Internally, Microsoft is running more and more workloads on Linux and externally, I've had .Net team tell me more than once that Linux is preferred environment for .Net. SQL Server team continues to push hard for Linux compatibility with every release.
EDIT: Windows Desktop gets more love because they clearly see that as important market. I'm talking more Windows Server.
It's kinda funny that the DB that was once a fork of Sybase that was ported to Windows is trying to make its way back to Unix.
I don't think they'd ever admit that filesystem performance was an issue (though we all know it is; NTFS is over 30 years old!).
ext2, which is forwards compatible with ext3 and ext4, is slightly older than NTFS
A lot of the weirdly bad performance comes from all of the machinery that Windows wraps around file access for things like filter drivers. As long as you don't, say, indiscriminately follow every CreateFile() with a CloseHandle() and instead treat handle closure like garbage collection, you can actually eke out pretty good performance.
That all said, yeah, Windows containers are less than great for what I'd argue is one strikingly glaring flaw: Docker container images are built from smss.exe upward. That makes them not immediately portable between ntoskrnl.exe releases.
There are costs to it, in the form of architectural baggage and slower iteration, but what windows brings to the table is a deck swept mostly clear of footguns.
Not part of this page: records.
-- ==== Sys2Proof/Machine/LoaderCommands.lean ====
section
/-! DEFINITION. The meanings of the loader's commands, edges and expiries (chapter 7). -/

namespace Sys2Proof.Machine

/-- An event that no port issues: ignored while RESET_N is low or the supply is down (notes/assumptions/6.md), else an
action whole. -/
def State.event (s : State) (f : State → State) : State := if s.isHeld then s else s.acting f

/-! ### Firing -/

/-- A firing that is due: with a cartridge the FIRE pulse, FIRING and the DONE timeout; with none WAIT_MAGAZINE
(R123). -/
def State.fireLoader (s : State) : State :=
  if 0 < s.loader.magazine then
    s.setLoader { s.loader with state := .firing, stageTimer := some 0, fire := true, pulseTimer := some 0 }
  else s.setLoader { s.loader with state := .waitMagazine, stageTimer := none }

/-- SETTLE_EXPIRY (R123). -/
def execSettleExpiry (s : State) : Host.Outcome State Fault Refusal :=
  .next (s.event fun s =>
    if s.loader.state = .diverting ∧ expired settleTime s.loader.stageTimer = true then s.fireLoader else s)

/-- LOADER_GAP_EXPIRY (R125). -/
def execLoaderGapExpiry (s : State) : Host.Outcome State Fault Refusal :=
  .next (s.event fun s =>
    if s.loader.state = .gap ∧ expired loaderGapTime s.loader.stageTimer = true then s.fireLoader else s)

/-- FIRE_PULSE_END (R120): the FIRE line returns low. -/
def execFirePulseEnd (s : State) : Host.Outcome State Fault Refusal :=
  .next (s.event fun s =>
    if expired firePulse s.loader.pulseTimer then s.setLoader { s.loader with fire := false, pulseTimer := none } else s)

/-! ### DONE -/

/-- The magazine with one cartridge gone, not below 0 (R124, R127, R130). -/
def State.spendCartridge (s : State) : State := s.setLoader { s.loader with magazine := s.loader.magazine - 1 }

/-- A delivered cartridge written into the boom's hole; the last planned one takes the hole to RESINED and the boom to
AWAIT_BOLT (R55, R124). -/
def State.deliver (s : State) (g : LoaderGrant) : State :=
  let n := g.delivered + 1
  let t := s.updateResult g.boom fun r => { r with cartDelivered := some n }
  if n = g.planned then
    ((((t.updateClaimed g.boom fun e => { e with holeState := .resined }).endGrant).setCycle g.boom
      .awaitBolt).serveLoader)
  else
    t.setLoader { t.loader with grant := some { g with delivered := n }, state := .gap, stageTimer := some 0 }

/-- DONE in FIRING (R124): a cancelled firing settles without a count (R130). -/
def State.loaderDone (s : State) : State :=
  match s.spendCartridge.loader.grant with
  | some g => if g.cancelled then s.spendCartridge.endGrant.serveLoader else s.spendCartridge.deliver g
  | none => s.spendCartridge.serveLoader

/-- DONE_EDGE (R120, R124). -/
def execDoneEdge (s : State) : Host.Outcome State Fault Refusal :=
  .next (s.event fun s => if s.loader.state = .firing then s.loaderDone else s)

/-! ### Jams -/

/-- A jam in FIRING (R127): a cancelled firing settles, and its grant ends (R130). -/
def State.loaderJam (s : State) : State :=
  let l := s.spendCartridge.loader
  match l.grant with
  | some g =>
    if g.cancelled then s.setLoader { l with state := .jammed, grant := none, stageTimer := none }
    else s.setLoader { l with state := .jammed, grant := some { g with jams := g.jams + 1 }, stageTimer := none }
  | none => s.setLoader { l with state := .jammed, stageTimer := none }

/-- JAM_EDGE (R120, R127). -/
def execJamEdge (s : State) : Host.Outcome State Fault Refusal :=
  .next (s.event fun s => if s.loader.state = .firing then s.loaderJam else s)

/-- DONE_TIMEOUT_EXPIRY (R127). -/
def execDoneTimeoutExpiry (s : State) : Host.Outcome State Fault Refusal :=
  .next (s.event fun s =>
    if s.loader.state = .firing ∧ expired doneTimeout s.loader.stageTimer = true then s.loaderJam else s)

/-- The jam count that rejects the hole at CLEAR JAM (R128). -/
def jamLimit : Nat := 2

/-- The tube cleared in JAMMED, by the grant (R128, R129, R130). -/
def State.clearLoader (s : State) : State :=
  match s.loader.grant with
  | none => s.serveLoader
  | some g =>
    if g.cancelled then s.endGrant.serveLoader
    else if jamLimit ≤ g.jams then (s.endGrant.boomVerdict g.boom .jam .idle).serveLoader
    else s.setLoader { s.loader with state := .gap, stageTimer := some 0 }

/-- CLEAR_JAM (R128). -/
def execClearJam (p : Port) (s : State) : Host.Outcome State Fault Refusal :=
  .next (s.command p .clearJam fun s => canopyOnly p s (
    if s.loader.state = .jammed then taken (s.acting State.clearLoader) .done else refuse s .state))

/-! ### REFILL -/

/-- The most cartridges of the magazine (R119). -/
def magazineTop : Nat := 40

/-- The magazine set; in WAIT_MAGAZINE a count above 0 fires at once (R125, R126). -/
def State.refillTo (n : Nat) (s : State) : State :=
  let t := s.setLoader { s.loader with magazine := n }
  if s.loader.state = .waitMagazine ∧ 0 < n then t.fireLoader else t

/-- REFILL (R125). -/
def execRefill (p : Port) (count : Byte) (s : State) : Host.Outcome State Fault Refusal :=
  .next (s.command p .refill fun s => canopyOnly p s (
    if s.loader.state = .firing then refuse s .busy
    else
      taken (s.announcing (State.refillTo (min magazineTop count.toNat)))
        (doneOr (decide (magazineTop < count.toNat)))))

end Sys2Proof.Machine
end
That can give you a different form of robustness.
But SQL Server is in the unique position of being able to optimize Windows for their own needs. So they shouldn't have this kind of problem.
When NTFS came out it was way better than anything on Linux. Heck even in 2006 NTFS was better.
But Linux keeps getting new file systems while Windows keeps NTFS.
But yeah, kernel features are few and far between.
Off the top of my head, limiting myself to just NT kernel stuff: WSL and Hyper-V, pseudo-terminals, condvars, WDDM, DWM, elevated privilege programs on the same desktop, font driver isolation, and limiting access to win32k for sandboxing.
Off the top of my head, built-in bluetooth support, an OS-level volume mixer, and more support for a wider variety of class-compliant devices. I'm sure there are a lot more, and if you actually care about the answer, I don't think it would be hard to find.
Modern crypto ciphersuites that aren't utterly broken? Your best options for symmetric crypto with XP are 3DES (officially retired by NIST as of this year) and RC4 (prohibited in TLS as of RFC 7465).
(And if you think 3DES isn't totally broken by itself, you're right... except for the part where the ciphersuite in question is in CBC mode and is vulnerable to BEAST. Thanks, mandated ciphersuites.)
XP->Vista alone brought a bunch of huge changes that massively improved security (UAC), capability (64 bit desktops), and future-proofing (UEFI) among many many other things.
Some helpful Wikipedia editors have answered this question in excessive detail, so I'm just going to link those for more info. Also I'm going to start with what XP changed from 2003 both because it makes a good comparison and I'd argue 2000/NT 5.0 is the root of the modern Windows era. Your next sentence after the quote implies you probably won't have a problem with that.
* XP/2003: https://en.wikipedia.org/wiki/Features_new_to_Windows_XP
* 2003R2: https://en.wikipedia.org/wiki/Windows_Server_2003#Windows_Se...
* Vista: https://en.wikipedia.org/wiki/Features_new_to_Windows_Vista
* 2008: https://en.wikipedia.org/wiki/Windows_Server_2008#Features
* 7: https://en.wikipedia.org/wiki/Features_new_to_Windows_7
* 2008R2: https://en.wikipedia.org/wiki/Windows_Server_2008_R2#New_fea...
* 8: https://en.wikipedia.org/wiki/Features_new_to_Windows_8
* 2012: https://en.wikipedia.org/wiki/Windows_Server_2012#Features
* 8.1: https://en.wikipedia.org/wiki/Windows_8.1#New_and_changed_fe...
* 2012R2: https://en.wikipedia.org/wiki/Windows_Server_2012_R2#Feature...
* 10: https://en.wikipedia.org/wiki/Features_new_to_Windows_10
* 2016: https://en.wikipedia.org/wiki/Windows_Server_2016#Features
* 2019: https://en.wikipedia.org/wiki/Windows_Server_2019#Features
* 2022: https://en.wikipedia.org/wiki/Windows_Server_2022#Features
* 11: https://en.wikipedia.org/wiki/Features_new_to_Windows_11
* 2025: https://learn.microsoft.com/en-us/windows-server/get-started...
Obviously some of this will be "fluff" and that's up to your own personal definitions, but to act like there haven't been significant changes in every major revision is just nonsense.